My initial code trains very well but after updating my imports the model training gets bogged down.
here is my code
#initialize the network
input_layer = Input(shape=(784,))
network1 = Dense(152, activation=nn.tanh)(input_layer)
network2 = Dense(76, activation=nn.tanh)(network1)
network3 = Dense(38, activation=nn.tanh)(network2)
network4 = Dense(4, activation=nn.tanh)(network3)
network5 = Dense(38, activation=nn.tanh)(network4)
network6 = Dense(76, activation=nn.tanh)(network5)
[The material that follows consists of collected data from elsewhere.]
/-- Writing leaves no byte unwritten that was written (R39). -/
theorem byteAt_none_of_writeBytes {m : Memory} {a b : Nat} {v : Bytes}
    (h : Memory.byteAt (Memory.writeBytes m a v) b = none) : Memory.byteAt m b = none := by
  by_cases hin : a ≤ b ∧ b < a + v.length
  · obtain ⟨j, rfl⟩ := Nat.exists_eq_add_of_le hin.1
    rw [byteAt_writeBytes_inside (by omega), List.getElem?_eq_getElem (by omega)] at h
    cases h
  · rwa [byteAt_writeBytes, if_neg hin] at h

/-- The sequence of a command runs to its end, or stops at a byte that was unwritten when it began. -/
theorem runOps_cases (c : Command) (ops : List SeqOp) (s : State) :
    (∃ t, runOps c ops s = .next t) ∨
    ∃ e, runOps c ops s = .fault (.commandReadUnwritten e) ∧ Memory.byteAt s.dmem e = none := by
  induction ops generalizing s with
  | nil => exact .inl ⟨s, rfl⟩
  | cons op rest ih =>
    cases he : opEffect c op s with
    | error e => exact .inr ⟨e, runOps_cons_error he, opEffect_error he⟩
    | ok e =>
      rw [runOps_cons_ok he]
      exact (ih (applyEffect op rest e s)).imp_right fun ⟨a, ha, hnone⟩ => ⟨a, ha, byteAt_none_of_writeBytes hnone⟩

/-! A sequence that does not pass a position -/

/-- The regions of a command, which no position changes. -/
structure SameRegions (s u : State) : Prop where
  a : aRegion u = aRegion s
  m : mRegion u = mRegion s
  d : u.dAddr = s.dAddr

/-- The position op leaves byte b as it is, in every state with the regions of s. -/
def Spares (c : Command) (op : SeqOp) (b : Nat) (s : State) : Prop :=
  ∀ u e, SameRegions s u → opEffect c op u = .ok e → b < e.addr ∨ e.addr + e.bytes.length ≤ b

/-- The position op stops when byte b is unwritten, in every state with the regions of s. -/
def StopsAt (c : Command) (op : SeqOp) (b : Nat) (s : State) : Prop :=
  ∀ u, SameRegions s u → Memory.byteAt u.dmem b = none → ∃ a, opEffect c op u = .error a

/-- The positions before the one that stops leave the byte unwritten. -/
theorem runOps_ne_next {c : Command} {op : SeqOp} {b : Nat} {pre post : List SeqOp} {s t : State}
    (hpre : ∀ op' ∈ pre, Spares c op' b s) (hop : StopsAt c op b s) {u : State} (hu : SameRegions s u)
    (hb : Memory.byteAt u.dmem b = none) : runOps c (pre ++ op :: post) u ≠ .next t := by
  induction pre generalizing u with
  | nil =>
    obtain ⟨a, ha⟩ := hop u hu hb
    simp [runOps_cons_error ha]
  | cons op' pre ih =>
    cases he : opEffect c op' u with
    | error a => simp [runOps_cons_error he]
    | ok e =>
      obtain ⟨hspare, hpre⟩ := List.forall_mem_cons.mp hpre
      rw [List.cons_append, runOps_cons_ok he]
      refine ih hpre ⟨hu.a, hu.m, hu.d⟩ ?_
      rw [applyEffect_dmem, byteAt_writeBytes_outside (hspare u e hu he)]
      exact hb

/-! A region read block by block -/

/-- The position op cannot be passed when block j of a region does not read. -/
def ReadsBlock (c : Command) (op : SeqOp) (reg : State → Region) (r j : Nat) : Prop :=
  ∀ u a, readBlock u (reg u) r j = .error a → opEffect c op u = .error a

theorem readBlock_error {s : State} {reg : Region} {r j b : Nat} (hlo : reg.1 + j * r ≤ b) (hhi : b < reg.1 + j * r + r)
    (hreg : b < reg.1 + reg.2) (hb : Memory.byteAt s.dmem b = none) : ∃ a, readBlock s reg r j = .error a := by
  cases h : readBlock s reg r j with
  | error a => exact ⟨a, rfl⟩
  | ok B => exact absurd hb (byteAt_of_readBytes h hlo (by omega))

theorem map_range_split (mk : Nat → SeqOp) {j n : Nat} (h : j < n) :
    ∃ post, (List.range n).map mk = (List.range j).map mk ++ mk j :: post := by
  obtain ⟨k, rfl⟩ := Nat.exists_eq_add_of_lt h
  refine ⟨(List.range k).map (fun i => mk (j + 1 + i)), ?_⟩
  rw [show j + k + 1 = j + 1 + k by omega, List.range_add, List.range_succ]
  simp

/-- With an unwritten byte b in a region that is read block by block, the block of b is not passed. -/
theorem runOps_blocks_ne_next {c : Command} {mk : Nat → SeqOp} {reg : State → Region} {r b : Nat}
    {pre post : List SeqOp} {s t : State} (hr : 0 < r) (hreg : ∀ u, SameRegions s u → reg u = reg s)
    (hread : ∀ j, ReadsBlock c (mk j) reg r j) (hlo : (reg s).1 ≤ b) (hhi : b < (reg s).1 + (reg s).2)
    (hpre : ∀ op ∈ pre, Spares c op b s) (hblocks : ∀ j, (reg s).1 + j * r + r ≤ b → Spares c (mk j) b s)
    (hb : Memory.byteAt s.dmem b = none) :
    runOps c (pre ++ ((List.range (blockCount r (reg s).2)).map mk ++ post)) s ≠ .next t := by
  have hstart : (b - (reg s).1) / r * r ≤ b - (reg s).1 := Nat.div_mul_le_self _ r
  have hend : b - (reg s).1 < (b - (reg s).1) / r * r + r := Nat.lt_div_mul_add hr
  have hcount : (b - (reg s).1) / r < blockCount r (reg s).2 := Nat.lt_succ_of_le (Nat.div_le_div_right (by omega))
  generalize (b - (reg s).1) / r = j at hstart hend hcount
  have hstop : StopsAt c (mk j) b s := fun u hu hnone => by
    rw [← hreg u hu] at hlo hhi hstart hend
    exact (readBlock_error (by omega) (by omega) hhi hnone).imp fun a ha => hread j u a ha
  have hearlier : ∀ op ∈ pre ++ (List.range j).map mk, Spares c op b s := fun op hop => by
    rcases List.mem_append.mp hop with hop | hop
    · exact hpre op hop
    · obtain ⟨i, hi, rfl⟩ := List.mem_map.mp hop
      have hle : (i + 1) * r ≤ j * r := Nat.mul_le_mul_right r (List.mem_range.mp hi)
      rw [Nat.succ_mul] at hle
      exact hblocks i (by omega)
  obtain ⟨post', hsplit⟩ := map_range_split mk hcount
  rw [hsplit, List.append_assoc, List.cons_append, ← List.append_assoc]
  exact runOps_ne_next hearlier hstop ⟨rfl, rfl, rfl⟩ hb

/-! What each position reads and writes -/

theorem spares_of_writes_nothing {c : Command} {op : SeqOp} (h : ∀ u e, opEffect c op u = .ok e → e.bytes = []) (b : Nat)
    (s : State) : Spares c op b s := by
  intro u e _ he
  rw [h u e he, List.length_nil]
  omega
network7 = Dense(152, activation=nn.tanh)(network6)
output = Dense(784, activation=nn.tanh)(network7)
autoencoder = Model(inputs=input_layer, outputs=output)
autoencoder.compile(optimizer='adadelta', loss='MSE')
# Create a callback that saves the model's weights
cp_callback = ModelCheckpoint(filepath=conf.checkpoint_path, save_weights_only=True, verbose=1)
#run the model
autoencoder.fit(x_data_train, x_data_train,
epochs=conf.epochs,
batch_size=conf.batch_size,
shuffle=True,
callbacks=[cp_callback])
my keras imports - old:
from keras.layers import Input, Dense
from keras.models import Model
from keras.callbacks import ModelCheckpoint
my keras imports - new:
from tensorflow.keras.layers import Input, Dense
from tensorflow.keras.models import Model
from tensorflow.keras.callbacks import ModelCheckpoint
After the first epoch of training - old- model finishes around loss of 0.025 after 500 epochs
Epoch 1/20 60000/60000 [==============================] - 11s 180us/step - loss: 0.0614
After the first epoch of training - new - model stalls around loss of 0.06 after 500 epochs
Epoch 1/20 60000/60000 [============================>.] - 10s 167us/step - loss: 0.1152
Upvotes: 0
Views: 158
Reputation: 21
After searching the internet for a few hours I did find a small comment here. This comment is the answer
keras adadelta learning rate is 1.0, tf adadelta learning rate is 0.001. So latter learns much slower. You might want to adjust learning rate and test for consistency.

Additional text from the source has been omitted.